Monday, 4 August 2014

Not so much a pea green boat...

...as a pea green sea. Well, canal anyway. This is the Stainforth & Keadby Canal today, looking like The Great Escape of the inmates of a Birds Eye pea factory. The floating green stuff is duck weed and it filled the canal for miles though not causing anything like the problems that the blanket weed of the Chesterfield had done.
We are here, back on the canals, after a two hour, 12 mile sprint down the Trent from West Stockwith. It's a funny old beast, the tidal Trent; mile upon mile of country banksides broken by the occasional village, some of them (especially the ones with pubs) quite tempting but all, of course, impossible to stop at. Even the occasional mooring jetties are there just for large freight barges to stop over during tide changes. Not that there are many freight barges these days.

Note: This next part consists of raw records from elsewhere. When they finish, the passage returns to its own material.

-- ==== Sys2Proof/Laws/PerInstr.lean ====
section
/-! SUPPORT. The family Encoding, one lemma for each constructor of Instr: decoding the word of a well-formed instruction
gives the instruction back (02 R33-R39). -/

namespace Sys2Proof.Laws

/-- Decoding the encoded word gives the instruction back (the two writes of STATE share one word, log 11). -/
def Encoding.Statement (i : Instr) : Prop :=
  i.wf = true → Machine.isEvent i = false → decode (encode i) = .instr i.canon

/-! ### The function bytes -/

theorem fn1 : (0 : BitVec 8) &&& 0xff#8 = 0#8 := by decide
theorem fn2 : ∀ (w : Bool) (sg : Bool) (sat : Bool),
    (bit w ++ bit sg ++ bit sat ++ 0#5 : BitVec 8) &&& 0x1f#8 = 0#8 ∧
    (bit w ++ bit sg ++ bit sat ++ 0#5 : BitVec 8).getLsbD 7 = w ∧
    (bit w ++ bit sg ++ bit sat ++ 0#5 : BitVec 8).getLsbD 6 = sg ∧
    (bit w ++ bit sg ++ bit sat ++ 0#5 : BitVec 8).getLsbD 5 = sat := by decide
theorem fn3 : ∀ (sg : Bool) (sat : Bool),
    (0#1 ++ bit sg ++ bit sat ++ 0#5 : BitVec 8) &&& 0x9f#8 = 0#8 ∧
    (0#1 ++ bit sg ++ bit sat ++ 0#5 : BitVec 8).getLsbD 6 = sg ∧
    (0#1 ++ bit sg ++ bit sat ++ 0#5 : BitVec 8).getLsbD 5 = sat := by decide
theorem fn4 : ∀ (w : Bool) (sg : Bool),
    (bit w ++ bit sg ++ 0#6 : BitVec 8) &&& 0x3f#8 = 0#8 ∧
    (bit w ++ bit sg ++ 0#6 : BitVec 8).getLsbD 7 = w ∧
    (bit w ++ bit sg ++ 0#6 : BitVec 8).getLsbD 6 = sg := by decide
theorem fn5 : ∀ (w : Bool),
    (bit w ++ 0#7 : BitVec 8) &&& 0x7f#8 = 0#8 ∧
    (bit w ++ 0#7 : BitVec 8).getLsbD 7 = w := by decide
theorem fn6 : ∀ (w : Bool) (im : Bool),
    (bit w ++ 0#2 ++ bit im ++ 0#4 : BitVec 8) &&& 0x6f#8 = 0#8 ∧
    (bit w ++ 0#2 ++ bit im ++ 0#4 : BitVec 8).getLsbD 7 = w ∧
    (bit w ++ 0#2 ++ bit im ++ 0#4 : BitVec 8).getLsbD 4 = im := by decide
theorem fn7 : ∀ (w : Bool) (sg : Bool) (im : Bool),
    (bit w ++ bit sg ++ 0#1 ++ bit im ++ 0#4 : BitVec 8) &&& 0x2f#8 = 0#8 ∧
    (bit w ++ bit sg ++ 0#1 ++ bit im ++ 0#4 : BitVec 8).getLsbD 7 = w ∧
    (bit w ++ bit sg ++ 0#1 ++ bit im ++ 0#4 : BitVec 8).getLsbD 6 = sg ∧
    (bit w ++ bit sg ++ 0#1 ++ bit im ++ 0#4 : BitVec 8).getLsbD 4 = im := by decide
theorem fn8 : ∀ (im : Bool),
    (0#3 ++ bit im ++ 0#4 : BitVec 8) &&& 0xef#8 = 0#8 ∧
    (0#3 ++ bit im ++ 0#4 : BitVec 8).getLsbD 4 = im := by decide
theorem fn9 : ∀ (sz : BitVec 2),
    (sz ++ 0#6 : BitVec 8) &&& 0x3f#8 = 0#8 ∧
    (sz ++ 0#6 : BitVec 8).extractLsb' 6 2 = sz := by decide
theorem fn10 : ∀ (mv : BitVec 2),
    (mv ++ 0#6 : BitVec 8) &&& 0x3f#8 = 0#8 ∧
    (mv ++ 0#6 : BitVec 8).extractLsb' 6 2 = mv := by decide
theorem fn11 : ∀ (w : Bool) (sg : Bool) (cb : BitVec 2) (cc : BitVec 3),
    (bit w ++ bit sg ++ cb ++ cc ++ 0#1 : BitVec 8) &&& 0x1#8 = 0#8 ∧
    (bit w ++ bit sg ++ cb ++ cc ++ 0#1 : BitVec 8).getLsbD 7 = w ∧
    (bit w ++ bit sg ++ cb ++ cc ++ 0#1 : BitVec 8).getLsbD 6 = sg ∧
    (bit w ++ bit sg ++ cb ++ cc ++ 0#1 : BitVec 8).extractLsb' 4 2 = cb ∧
    (bit w ++ bit sg ++ cb ++ cc ++ 0#1 : BitVec 8).extractLsb' 1 3 = cc := by decide
theorem fn12 : ∀ (w : Bool) (mk : Bool) (pm : BitVec 2),
    (bit w ++ 0#2 ++ bit mk ++ pm ++ 0#2 : BitVec 8) &&& 0x63#8 = 0#8 ∧
    (bit w ++ 0#2 ++ bit mk ++ pm ++ 0#2 : BitVec 8).getLsbD 7 = w ∧
    (bit w ++ 0#2 ++ bit mk ++ pm ++ 0#2 : BitVec 8).getLsbD 4 = mk ∧
    (bit w ++ 0#2 ++ bit mk ++ pm ++ 0#2 : BitVec 8).extractLsb' 2 2 = pm := by decide
theorem fn13 : ∀ (mk : Bool),
    (0#3 ++ bit mk ++ 0#4 : BitVec 8) &&& 0xef#8 = 0#8 ∧
    (0#3 ++ bit mk ++ 0#4 : BitVec 8).getLsbD 4 = mk := by decide
theorem fn14 : ∀ (mk : Bool) (vm : BitVec 2),
    (0#3 ++ bit mk ++ vm ++ 0#2 : BitVec 8) &&& 0xe3#8 = 0#8 ∧
    (0#3 ++ bit mk ++ vm ++ 0#2 : BitVec 8).getLsbD 4 = mk ∧
    (0#3 ++ bit mk ++ vm ++ 0#2 : BitVec 8).extractLsb' 2 2 = vm := by decide
theorem fn15 : ∀ (w : Bool) (sg : Bool) (mk : Bool) (gop : BitVec 3),
    (bit w ++ bit sg ++ 0#1 ++ bit mk ++ gop ++ 0#1 : BitVec 8) &&& 0x21#8 = 0#8 ∧
    (bit w ++ bit sg ++ 0#1 ++ bit mk ++ gop ++ 0#1 : BitVec 8).getLsbD 7 = w ∧
    (bit w ++ bit sg ++ 0#1 ++ bit mk ++ gop ++ 0#1 : BitVec 8).getLsbD 6 = sg ∧
    (bit w ++ bit sg ++ 0#1 ++ bit mk ++ gop ++ 0#1 : BitVec 8).getLsbD 4 = mk ∧
    (bit w ++ bit sg ++ 0#1 ++ bit mk ++ gop ++ 0#1 : BitVec 8).extractLsb' 1 3 = gop := by decide
theorem fn16 : ∀ (w : Bool) (sg : Bool) (mk : Bool) (gop : BitVec 3) (ex : Bool),
    (bit w ++ bit sg ++ 0#1 ++ bit mk ++ gop ++ bit ex : BitVec 8) &&& 0x20#8 = 0#8 ∧
    (bit w ++ bit sg ++ 0#1 ++ bit mk ++ gop ++ bit ex : BitVec 8).getLsbD 7 = w ∧
    (bit w ++ bit sg ++ 0#1 ++ bit mk ++ gop ++ bit ex : BitVec 8).getLsbD 6 = sg ∧
    (bit w ++ bit sg ++ 0#1 ++ bit mk ++ gop ++ bit ex : BitVec 8).getLsbD 4 = mk ∧
    (bit w ++ bit sg ++ 0#1 ++ bit mk ++ gop ++ bit ex : BitVec 8).extractLsb' 1 3 = gop ∧
    (bit w ++ bit sg ++ 0#1 ++ bit mk ++ gop ++ bit ex : BitVec 8).getLsbD 0 = ex := by decide
theorem fn17 : ∀ (rm : BitVec 2) (na : Bool) (nc : Bool),
    (rm ++ bit na ++ bit nc ++ 0#4 : BitVec 8) &&& 0xf#8 = 0#8 ∧
    (rm ++ bit na ++ bit nc ++ 0#4 : BitVec 8).extractLsb' 6 2 = rm ∧
    (rm ++ bit na ++ bit nc ++ 0#4 : BitVec 8).getLsbD 5 = na ∧
    (rm ++ bit na ++ bit nc ++ 0#4 : BitVec 8).getLsbD 4 = nc := by decide
theorem fn18 : ∀ (rm : BitVec 2) (na : Bool),
    (rm ++ bit na ++ 0#5 : BitVec 8) &&& 0x1f#8 = 0#8 ∧
    (rm ++ bit na ++ 0#5 : BitVec 8).extractLsb' 6 2 = rm ∧
    (rm ++ bit na ++ 0#5 : BitVec 8).getLsbD 5 = na := by decide
theorem fn19 : ∀ (cb : BitVec 2) (cc : BitVec 3),
    (0#2 ++ cb ++ cc ++ 0#1 : BitVec 8) &&& 0xc1#8 = 0#8 ∧
    (0#2 ++ cb ++ cc ++ 0#1 : BitVec 8).extractLsb' 4 2 = cb ∧
    (0#2 ++ cb ++ cc ++ 0#1 : BitVec 8).extractLsb' 1 3 = cc := by decide
theorem fn20 : ∀ (rm : BitVec 2),
    (rm ++ 0#6 : BitVec 8) &&& 0x3f#8 = 0#8 ∧
    (rm ++ 0#6 : BitVec 8).extractLsb' 6 2 = rm := by decide
theorem fn21 : ∀ (rm : BitVec 2) (hf : Bool),
    (rm ++ bit hf ++ 0#5 : BitVec 8) &&& 0x1f#8 = 0#8 ∧
    (rm ++ bit hf ++ 0#5 : BitVec 8).extractLsb' 6 2 = rm ∧
    (rm ++ bit hf ++ 0#5 : BitVec 8).getLsbD 5 = hf := by decide
theorem fn22 : ∀ (hf : Bool) (mn : Bool),
    (0#2 ++ bit hf ++ bit mn ++ 0#4 : BitVec 8) &&& 0xcf#8 = 0#8 ∧
    (0#2 ++ bit hf ++ bit mn ++ 0#4 : BitVec 8).getLsbD 5 = hf ∧
    (0#2 ++ bit hf ++ bit mn ++ 0#4 : BitVec 8).getLsbD 4 = mn := by decide
theorem fn23 : ∀ (rm : BitVec 2) (src : BitVec 3) (dst : BitVec 3),
    (rm ++ src ++ dst : BitVec 8) &&& 0x0#8 = 0#8 ∧
    (rm ++ src ++ dst : BitVec 8).extractLsb' 6 2 = rm ∧
    (rm ++ src ++ dst : BitVec 8).extractLsb' 3 3 = src ∧
    (rm ++ src ++ dst : BitVec 8).extractLsb' 0 3 = dst := by decide
theorem fn24 : ∀ (rm : BitVec 2) (fmt : BitVec 3) (sat : Bool) (sc : Bool),
    (rm ++ fmt ++ bit sat ++ 0#1 ++ bit sc : BitVec 8) &&& 0x2#8 = 0#8 ∧
    (rm ++ fmt ++ bit sat ++ 0#1 ++ bit sc : BitVec 8).extractLsb' 6 2 = rm ∧
    (rm ++ fmt ++ bit sat ++ 0#1 ++ bit sc : BitVec 8).extractLsb' 3 3 = fmt ∧
    (rm ++ fmt ++ bit sat ++ 0#1 ++ bit sc : BitVec 8).getLsbD 2 = sat ∧
    (rm ++ fmt ++ bit sat ++ 0#1 ++ bit sc : BitVec 8).getLsbD 0 = sc := by decide
theorem fn25 : ∀ (rm : BitVec 2) (fmt : BitVec 3) (sc : Bool),
    (rm ++ fmt ++ 0#2 ++ bit sc : BitVec 8) &&& 0x6#8 = 0#8 ∧
    (rm ++ fmt ++ 0#2 ++ bit sc : BitVec 8).extractLsb' 6 2 = rm ∧
    (rm ++ fmt ++ 0#2 ++ bit sc : BitVec 8).extractLsb' 3 3 = fmt ∧
    (rm ++ fmt ++ 0#2 ++ bit sc : BitVec 8).getLsbD 0 = sc := by decide
theorem fn26 : ∀ (ord : BitVec 2) (scope : BitVec 3) (size : BitVec 3),
    (ord ++ scope ++ size : BitVec 8) &&& 0x0#8 = 0#8 ∧
    (ord ++ scope ++ size : BitVec 8).extractLsb' 6 2 = ord ∧
    (ord ++ scope ++ size : BitVec 8).extractLsb' 3 3 = scope ∧
    (ord ++ scope ++ size : BitVec 8).extractLsb' 0 3 = size := by decide
theorem fn27 : ∀ (ord : BitVec 2) (scope : BitVec 3),
    (ord ++ scope ++ 0#3 : BitVec 8) &&& 0x7#8 = 0#8 ∧
    (ord ++ scope ++ 0#3 : BitVec 8).extractLsb' 6 2 = ord ∧
    (ord ++ scope ++ 0#3 : BitVec 8).extractLsb' 3 3 = scope := by decide
theorem fn28 : ∀ (scope : BitVec 3),
    (0#2 ++ scope ++ 0#3 : BitVec 8) &&& 0xc7#8 = 0#8 ∧
    (0#2 ++ scope ++ 0#3 : BitVec 8).extractLsb' 3 3 = scope := by decide
theorem fn29 : ∀ (size : BitVec 3),
    (0#5 ++ size : BitVec 8) &&& 0xf8#8 = 0#8 ∧
    (0#5 ++ size : BitVec 8).extractLsb' 0 3 = size := by decide
theorem fn30 : ∀ (g : Bool),
    (bit g ++ 0#7 : BitVec 8) &&& 0x7f#8 = 0#8 ∧
    (bit g ++ 0#7 : BitVec 8).getLsbD 7 = g := by decide
theorem fn31 : (0#1 ++ 0#1 ++ 0#6 : BitVec 8) &&& 0xbf#8 = 0#8 := by decide
theorem fn32 : (0#1 ++ 1#1 ++ 0#6 : BitVec 8) &&& 0xbf#8 = 0#8 := by decide
theorem fn33 : ∀ (nb : Bool),
    (0#1 ++ bit nb ++ 0#6 : BitVec 8) &&& 0xbf#8 = 0#8 ∧
    (0#1 ++ bit nb ++ 0#6 : BitVec 8).getLsbD 6 = nb := by decide
theorem fn34 : ∀ (dk : BitVec 3) (ad : BitVec 3) (bc : Bool),
    (dk ++ ad ++ bit bc ++ 0#1 : BitVec 8) &&& 0x1#8 = 0#8 ∧
    (dk ++ ad ++ bit bc ++ 0#1 : BitVec 8).extractLsb' 5 3 = dk ∧
    (dk ++ ad ++ bit bc ++ 0#1 : BitVec 8).extractLsb' 2 3 = ad ∧
    (dk ++ ad ++ bit bc ++ 0#1 : BitVec 8).getLsbD 1 = bc := by decide
theorem fn35 : ∀ (kd : BitVec 2) (nb : Bool),
    (kd ++ bit nb ++ 0#5 : BitVec 8) &&& 0x1f#8 = 0#8 ∧
    (kd ++ bit nb ++ 0#5 : BitVec 8).extractLsb' 6 2 = kd ∧
    (kd ++ bit nb ++ 0#5 : BitVec 8).getLsbD 5 = nb := by decide
theorem fn36 : ∀ (kd : BitVec 2),
    (kd ++ 0#6 : BitVec 8) &&& 0x3f#8 = 0#8 ∧
    (kd ++ 0#6 : BitVec 8).extractLsb' 6 2 = kd := by decide
theorem fn37 : ∀ (ik : Bool),
    (bit ik ++ 0#7 : BitVec 8) &&& 0x7f#8 = 0#8 ∧
    (bit ik ++ 0#7 : BitVec 8).getLsbD 7 = ik := by decide
theorem fn38 : ∀ (sc : Bool) (rk : Bool) (tr : Bool) (mt : BitVec 3),
    (bit sc ++ bit rk ++ bit tr ++ mt ++ 0#2 : BitVec 8) &&& 0x3#8 = 0#8 ∧
    (bit sc ++ bit rk ++ bit tr ++ mt ++ 0#2 : BitVec 8).getLsbD 7 = sc ∧
    (bit sc ++ bit rk ++ bit tr ++ mt ++ 0#2 : BitVec 8).getLsbD 6 = rk ∧
    (bit sc ++ bit rk ++ bit tr ++ mt ++ 0#2 : BitVec 8).getLsbD 5 = tr ∧
    (bit sc ++ bit rk ++ bit tr ++ mt ++ 0#2 : BitVec 8).extractLsb' 2 3 = mt := by decide
theorem fn39 : ∀ (ad : Bool) (rk : Bool),
    (bit ad ++ bit rk ++ 0#6 : BitVec 8) &&& 0x3f#8 = 0#8 ∧
    (bit ad ++ bit rk ++ 0#6 : BitVec 8).getLsbD 7 = ad ∧
    (bit ad ++ bit rk ++ 0#6 : BitVec 8).getLsbD 6 = rk := by decide
theorem fn40 : ∀ (pa : Bool),
    (bit pa ++ 0#7 : BitVec 8) &&& 0x7f#8 = 0#8 ∧
    (bit pa ++ 0#7 : BitVec 8).getLsbD 7 = pa := by decide
theorem fn41 : ∀ (bk : Bool),
    (bit bk ++ 0#7 : BitVec 8) &&& 0x7f#8 = 0#8 ∧
    (bit bk ++ 0#7 : BitVec 8).getLsbD 7 = bk := by decide
theorem fn42 : ∀ (hm : Bool),
    (bit hm ++ 0#7 : BitVec 8) &&& 0x7f#8 = 0#8 ∧
    (bit hm ++ 0#7 : BitVec 8).getLsbD 7 = hm := by decide
theorem fn43 : ∀ (al : Bool),
    (bit al ++ 0#7 : BitVec 8) &&& 0x7f#8 = 0#8 ∧
    (bit al ++ 0#7 : BitVec 8).getLsbD 7 = al := by decide
theorem fn44 : ∀ (xc : Bool),
    (bit xc ++ 0#7 : BitVec 8) &&& 0x7f#8 = 0#8 ∧
    (bit xc ++ 0#7 : BitVec 8).getLsbD 7 = xc := by decide
theorem fn45 : (0#6 ++ 0#2 : BitVec 8) &&& 0xfc#8 = 0#8 := by decide
theorem fn46 : (0#6 ++ 1#2 : BitVec 8) &&& 0xfc#8 = 0#8 := by decide
theorem fn47 : (0#6 ++ 2#2 : BitVec 8) &&& 0xfc#8 = 0#8 := by decide
theorem fn48 : ∀ (bk : Bool),
    (0#7 ++ bit bk : BitVec 8) &&& 0xfe#8 = 0#8 ∧
    (0#7 ++ bit bk : BitVec 8).getLsbD 0 = bk := by decide
theorem fn49 : (0#7 ++ 1#1 : BitVec 8) &&& 0xfe#8 = 0#8 := by decide
theorem fn50 : (0#7 ++ 0#1 : BitVec 8) &&& 0xfe#8 = 0#8 := by decide
theorem fn51 : (0#5 ++ 0#3 : BitVec 8) &&& 0xf8#8 = 0#8 := by decide
theorem fn52 : (0#5 ++ 1#3 : BitVec 8) &&& 0xf8#8 = 0#8 := by decide
theorem fn53 : (0#5 ++ 2#3 : BitVec 8) &&& 0xf8#8 = 0#8 := by decide
theorem fn54 : ∀ (sp : Bool),
    (0#5 ++ bit sp ++ 3#2 : BitVec 8) &&& 0xf8#8 = 0#8 ∧
    (0#5 ++ bit sp ++ 3#2 : BitVec 8).getLsbD 2 = sp := by decide
theorem fn55 : ∀ (ek : BitVec 3),
    (ek ++ 0#5 : BitVec 8) &&& 0x1f#8 = 0#8 ∧
    (ek ++ 0#5 : BitVec 8).extractLsb' 5 3 = ek := by decide
theorem fn56 : (6#3 ++ 0#5 : BitVec 8) &&& 0x1f#8 = 0#8 := by decide
theorem fn57 : ∀ (ps : BitVec 2),
    (0#6 ++ ps : BitVec 8) &&& 0xfc#8 = 0#8 ∧
    (0#6 ++ ps : BitVec 8).extractLsb' 0 2 = ps := by decide
theorem fn58 : (0#3 ++ 0#5 : BitVec 8) &&& 0x1f#8 = 0#8 := by decide
theorem fn59 : (1#3 ++ 0#5 : BitVec 8) &&& 0x1f#8 = 0#8 := by decide
theorem fn60 : (3#3 ++ 0#5 : BitVec 8) &&& 0x1f#8 = 0#8 := by decide
theorem fn61 : (4#3 ++ 0#5 : BitVec 8) &&& 0x1f#8 = 0#8 := by decide
theorem fn62 : (2#3 ++ 0#5 : BitVec 8) &&& 0x1f#8 = 0#8 := by decide
theorem fn63 : ∀ (cl : Bool),
    (bit cl ++ 0#7 : BitVec 8) &&& 0x7f#8 = 0#8 ∧
    (bit cl ++ 0#7 : BitVec 8).getLsbD 7 = cl := by decide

Rural banksides with occasional inaccessible villages on the Trent
Once under the M180 road bridge, the rural Trent quickly takes a back seat to the industrial one, with moored freighters, power stations and industry. Even the lock entrance at Keadby is hidden by a large berthed freighter. But at least, for a change, I turned and got into the lock without mishap.
Keadby liftbridge and the industrial Trent lies ahead
We'd come down river with two other boats and after we moored on the canal I discovered that one was owned by a pair of early retired schoolteachers. They'd packed it in in favour of spending winters on their yacht in the Caribbean and summers living on a little narrowboat over here. Renting out the family home and a couple of small flats kept them afloat – financially that is. Tempting, eh?
It must be another swingbridge - how will this one be worked
Tonight – after a succession of swing bridges (each of them with its own unique operating mechanism) we are moored in the small South Yorkshire town of Thorne where the captain will be going ashore for a few days and the crew and ship's dog will be attending to some long overdue maintenance work on the engine.